* **Problem to work on**
Give again, word for word, every line in the entries below from the line with "decode false 0xBABC#16" up to and including the line with "decode false 0x5AB0#16", and no other line.

________________________

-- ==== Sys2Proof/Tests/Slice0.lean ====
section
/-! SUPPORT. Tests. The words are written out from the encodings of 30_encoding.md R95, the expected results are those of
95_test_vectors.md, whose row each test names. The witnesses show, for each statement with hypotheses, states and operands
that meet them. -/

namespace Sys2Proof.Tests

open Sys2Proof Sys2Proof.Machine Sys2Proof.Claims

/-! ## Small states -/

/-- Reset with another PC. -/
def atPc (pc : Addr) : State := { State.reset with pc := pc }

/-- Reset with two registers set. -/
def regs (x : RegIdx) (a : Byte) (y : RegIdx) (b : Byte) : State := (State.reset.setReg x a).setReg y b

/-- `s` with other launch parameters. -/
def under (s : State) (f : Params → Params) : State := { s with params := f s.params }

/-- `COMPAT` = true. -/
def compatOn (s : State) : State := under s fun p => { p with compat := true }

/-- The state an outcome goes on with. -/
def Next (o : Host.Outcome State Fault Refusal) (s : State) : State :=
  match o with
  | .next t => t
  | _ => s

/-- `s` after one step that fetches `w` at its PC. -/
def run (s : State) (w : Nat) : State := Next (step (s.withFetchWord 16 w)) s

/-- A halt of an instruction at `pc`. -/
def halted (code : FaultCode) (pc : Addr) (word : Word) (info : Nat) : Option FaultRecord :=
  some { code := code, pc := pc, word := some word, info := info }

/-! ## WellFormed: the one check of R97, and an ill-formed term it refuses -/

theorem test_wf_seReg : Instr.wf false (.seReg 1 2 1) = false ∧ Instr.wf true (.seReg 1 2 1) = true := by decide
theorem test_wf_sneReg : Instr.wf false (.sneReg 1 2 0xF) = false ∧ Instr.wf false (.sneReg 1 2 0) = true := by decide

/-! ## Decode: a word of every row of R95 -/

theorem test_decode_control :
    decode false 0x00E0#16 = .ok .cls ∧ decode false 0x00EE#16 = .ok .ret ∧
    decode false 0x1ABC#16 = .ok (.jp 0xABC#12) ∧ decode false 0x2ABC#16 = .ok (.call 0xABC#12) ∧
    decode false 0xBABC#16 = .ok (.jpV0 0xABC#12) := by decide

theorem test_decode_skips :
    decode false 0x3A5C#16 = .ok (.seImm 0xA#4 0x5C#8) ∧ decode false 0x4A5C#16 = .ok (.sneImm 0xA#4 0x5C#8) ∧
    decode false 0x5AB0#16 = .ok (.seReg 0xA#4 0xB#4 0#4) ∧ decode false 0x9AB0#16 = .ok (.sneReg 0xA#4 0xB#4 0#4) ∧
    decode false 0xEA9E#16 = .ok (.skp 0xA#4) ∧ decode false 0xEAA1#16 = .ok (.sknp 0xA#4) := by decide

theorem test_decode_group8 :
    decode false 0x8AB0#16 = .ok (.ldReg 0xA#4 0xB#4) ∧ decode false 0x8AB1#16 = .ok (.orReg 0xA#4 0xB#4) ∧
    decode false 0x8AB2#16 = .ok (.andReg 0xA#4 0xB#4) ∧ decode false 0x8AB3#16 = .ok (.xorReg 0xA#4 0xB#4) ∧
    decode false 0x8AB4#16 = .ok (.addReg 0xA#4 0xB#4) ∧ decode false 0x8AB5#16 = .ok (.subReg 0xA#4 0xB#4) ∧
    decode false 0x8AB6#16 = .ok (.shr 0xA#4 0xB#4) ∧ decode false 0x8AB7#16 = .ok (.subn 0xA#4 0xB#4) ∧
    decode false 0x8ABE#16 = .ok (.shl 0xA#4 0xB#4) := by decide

________________________

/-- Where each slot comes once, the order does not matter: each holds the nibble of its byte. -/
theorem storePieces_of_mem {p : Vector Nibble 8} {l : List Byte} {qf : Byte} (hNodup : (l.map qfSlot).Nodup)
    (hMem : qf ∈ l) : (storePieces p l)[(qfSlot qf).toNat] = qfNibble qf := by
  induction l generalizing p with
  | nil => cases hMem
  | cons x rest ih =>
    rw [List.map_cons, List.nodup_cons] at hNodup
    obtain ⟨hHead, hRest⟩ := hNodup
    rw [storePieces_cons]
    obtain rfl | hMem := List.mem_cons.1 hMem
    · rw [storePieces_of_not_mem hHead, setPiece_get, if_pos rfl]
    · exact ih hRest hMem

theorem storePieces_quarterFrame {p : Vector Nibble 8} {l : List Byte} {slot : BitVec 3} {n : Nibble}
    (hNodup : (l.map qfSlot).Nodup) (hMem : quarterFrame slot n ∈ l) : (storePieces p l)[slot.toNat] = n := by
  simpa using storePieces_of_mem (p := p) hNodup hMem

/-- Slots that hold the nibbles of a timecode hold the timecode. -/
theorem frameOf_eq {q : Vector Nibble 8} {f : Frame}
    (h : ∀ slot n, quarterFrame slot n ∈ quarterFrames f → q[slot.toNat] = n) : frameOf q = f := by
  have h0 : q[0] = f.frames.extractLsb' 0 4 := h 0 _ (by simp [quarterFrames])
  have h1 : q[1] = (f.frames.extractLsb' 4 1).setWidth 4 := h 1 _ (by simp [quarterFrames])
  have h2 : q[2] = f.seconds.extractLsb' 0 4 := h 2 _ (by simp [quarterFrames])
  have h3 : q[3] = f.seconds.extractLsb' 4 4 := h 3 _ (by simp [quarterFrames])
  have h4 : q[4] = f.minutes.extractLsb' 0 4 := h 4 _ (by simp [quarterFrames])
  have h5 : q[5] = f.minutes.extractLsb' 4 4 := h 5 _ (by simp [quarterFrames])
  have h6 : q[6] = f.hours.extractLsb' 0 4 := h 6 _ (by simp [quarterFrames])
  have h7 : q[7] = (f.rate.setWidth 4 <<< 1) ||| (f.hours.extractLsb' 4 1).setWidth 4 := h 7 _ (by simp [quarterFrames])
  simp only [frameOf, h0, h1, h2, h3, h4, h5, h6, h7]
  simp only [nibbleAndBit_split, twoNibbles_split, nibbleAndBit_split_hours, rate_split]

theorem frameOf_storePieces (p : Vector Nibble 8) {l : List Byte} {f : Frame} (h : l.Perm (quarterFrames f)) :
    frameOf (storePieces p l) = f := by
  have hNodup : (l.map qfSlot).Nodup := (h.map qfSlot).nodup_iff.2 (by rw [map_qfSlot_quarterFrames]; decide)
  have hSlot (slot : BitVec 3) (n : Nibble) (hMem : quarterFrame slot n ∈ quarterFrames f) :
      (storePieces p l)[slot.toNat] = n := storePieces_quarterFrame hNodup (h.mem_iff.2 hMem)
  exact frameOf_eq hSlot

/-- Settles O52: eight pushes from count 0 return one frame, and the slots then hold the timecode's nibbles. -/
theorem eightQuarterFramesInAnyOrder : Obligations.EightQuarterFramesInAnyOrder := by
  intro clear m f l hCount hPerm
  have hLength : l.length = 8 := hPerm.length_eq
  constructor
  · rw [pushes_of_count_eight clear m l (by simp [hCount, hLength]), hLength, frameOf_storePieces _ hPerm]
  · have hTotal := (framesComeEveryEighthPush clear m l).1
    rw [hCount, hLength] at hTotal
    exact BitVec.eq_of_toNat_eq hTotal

________________________

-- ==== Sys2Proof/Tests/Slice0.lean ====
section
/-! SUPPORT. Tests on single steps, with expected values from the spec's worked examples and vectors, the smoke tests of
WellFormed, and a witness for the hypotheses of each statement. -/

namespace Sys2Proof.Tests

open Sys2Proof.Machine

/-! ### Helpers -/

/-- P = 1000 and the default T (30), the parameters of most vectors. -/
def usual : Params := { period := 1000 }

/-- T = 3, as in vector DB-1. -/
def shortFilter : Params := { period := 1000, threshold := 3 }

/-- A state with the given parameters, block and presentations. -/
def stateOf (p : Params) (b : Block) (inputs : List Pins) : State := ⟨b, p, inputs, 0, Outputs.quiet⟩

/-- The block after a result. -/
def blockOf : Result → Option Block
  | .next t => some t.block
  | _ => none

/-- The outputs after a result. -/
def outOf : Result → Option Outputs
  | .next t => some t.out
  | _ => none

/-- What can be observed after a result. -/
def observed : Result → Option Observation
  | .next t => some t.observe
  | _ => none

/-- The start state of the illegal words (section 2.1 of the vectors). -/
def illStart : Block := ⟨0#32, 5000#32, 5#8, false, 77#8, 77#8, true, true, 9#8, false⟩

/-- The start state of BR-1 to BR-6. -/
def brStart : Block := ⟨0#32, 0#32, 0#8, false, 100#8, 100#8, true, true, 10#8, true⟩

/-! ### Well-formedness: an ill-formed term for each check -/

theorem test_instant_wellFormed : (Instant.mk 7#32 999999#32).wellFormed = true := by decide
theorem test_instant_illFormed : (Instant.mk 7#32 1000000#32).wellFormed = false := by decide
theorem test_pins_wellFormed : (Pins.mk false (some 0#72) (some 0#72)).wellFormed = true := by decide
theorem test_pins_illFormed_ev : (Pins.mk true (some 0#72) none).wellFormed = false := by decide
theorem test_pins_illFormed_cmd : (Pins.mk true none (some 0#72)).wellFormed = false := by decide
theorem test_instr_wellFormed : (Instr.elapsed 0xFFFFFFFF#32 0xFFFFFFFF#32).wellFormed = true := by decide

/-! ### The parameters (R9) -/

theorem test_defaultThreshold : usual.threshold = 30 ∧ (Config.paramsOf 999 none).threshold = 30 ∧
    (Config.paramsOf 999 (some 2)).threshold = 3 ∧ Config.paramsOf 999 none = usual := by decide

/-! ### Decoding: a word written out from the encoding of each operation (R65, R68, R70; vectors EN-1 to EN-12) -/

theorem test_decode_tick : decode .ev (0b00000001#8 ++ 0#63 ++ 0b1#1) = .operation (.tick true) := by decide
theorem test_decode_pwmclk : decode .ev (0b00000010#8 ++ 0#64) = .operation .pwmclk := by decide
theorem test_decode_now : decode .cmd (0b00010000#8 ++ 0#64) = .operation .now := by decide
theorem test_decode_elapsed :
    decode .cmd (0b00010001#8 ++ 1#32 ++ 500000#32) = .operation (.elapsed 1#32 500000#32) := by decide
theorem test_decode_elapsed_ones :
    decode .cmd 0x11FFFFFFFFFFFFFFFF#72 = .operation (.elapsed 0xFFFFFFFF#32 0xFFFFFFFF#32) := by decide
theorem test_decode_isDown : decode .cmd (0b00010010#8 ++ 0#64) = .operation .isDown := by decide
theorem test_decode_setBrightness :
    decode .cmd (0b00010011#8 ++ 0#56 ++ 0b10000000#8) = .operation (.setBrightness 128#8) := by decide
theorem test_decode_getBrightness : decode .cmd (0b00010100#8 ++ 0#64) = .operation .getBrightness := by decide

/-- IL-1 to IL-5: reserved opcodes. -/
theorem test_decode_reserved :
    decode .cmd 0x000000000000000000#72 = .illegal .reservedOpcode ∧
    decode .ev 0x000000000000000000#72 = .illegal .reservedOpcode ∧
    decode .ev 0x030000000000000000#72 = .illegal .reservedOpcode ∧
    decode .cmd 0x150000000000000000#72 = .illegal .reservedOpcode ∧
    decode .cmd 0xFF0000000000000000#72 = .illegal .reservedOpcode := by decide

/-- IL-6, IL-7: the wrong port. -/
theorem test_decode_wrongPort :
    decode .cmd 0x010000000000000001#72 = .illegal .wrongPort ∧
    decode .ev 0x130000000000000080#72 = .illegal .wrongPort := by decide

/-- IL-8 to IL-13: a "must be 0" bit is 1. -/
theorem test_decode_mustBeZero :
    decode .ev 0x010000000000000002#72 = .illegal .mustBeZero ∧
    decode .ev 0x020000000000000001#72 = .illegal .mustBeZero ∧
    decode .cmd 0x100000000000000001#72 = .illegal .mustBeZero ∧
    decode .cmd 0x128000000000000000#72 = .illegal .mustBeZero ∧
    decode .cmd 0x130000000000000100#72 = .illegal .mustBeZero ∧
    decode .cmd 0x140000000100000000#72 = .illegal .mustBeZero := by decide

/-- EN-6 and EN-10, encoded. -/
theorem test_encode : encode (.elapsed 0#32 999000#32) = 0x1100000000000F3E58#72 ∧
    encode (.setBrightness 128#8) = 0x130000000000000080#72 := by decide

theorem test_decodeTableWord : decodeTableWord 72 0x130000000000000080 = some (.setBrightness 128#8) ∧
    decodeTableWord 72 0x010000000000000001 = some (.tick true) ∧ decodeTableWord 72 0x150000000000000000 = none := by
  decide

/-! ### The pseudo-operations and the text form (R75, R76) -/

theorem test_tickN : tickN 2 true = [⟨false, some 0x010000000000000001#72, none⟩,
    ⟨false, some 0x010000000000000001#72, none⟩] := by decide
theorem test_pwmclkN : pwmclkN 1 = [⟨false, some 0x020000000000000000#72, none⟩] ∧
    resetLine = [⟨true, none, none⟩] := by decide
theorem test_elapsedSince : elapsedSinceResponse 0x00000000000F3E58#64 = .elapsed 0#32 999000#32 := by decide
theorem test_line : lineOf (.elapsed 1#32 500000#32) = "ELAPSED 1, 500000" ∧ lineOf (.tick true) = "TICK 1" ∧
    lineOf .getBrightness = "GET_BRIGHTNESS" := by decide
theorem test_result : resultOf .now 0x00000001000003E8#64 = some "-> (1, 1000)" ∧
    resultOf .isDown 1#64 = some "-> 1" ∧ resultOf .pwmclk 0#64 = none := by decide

________________________

* **Reply to the exercise**
    decode false 0xBABC#16 = .ok (.jpV0 0xABC#12) := by decide

theorem test_decode_skips :
    decode false 0x3A5C#16 = .ok (.seImm 0xA#4 0x5C#8) ∧ decode false 0x4A5C#16 = .ok (.sneImm 0xA#4 0x5C#8) ∧
    decode false 0x5AB0#16 = .ok (.seReg 0xA#4 0xB#4 0#4) ∧ decode false 0x9AB0#16 = .ok (.sneReg 0xA#4 0xB#4 0#4) ∧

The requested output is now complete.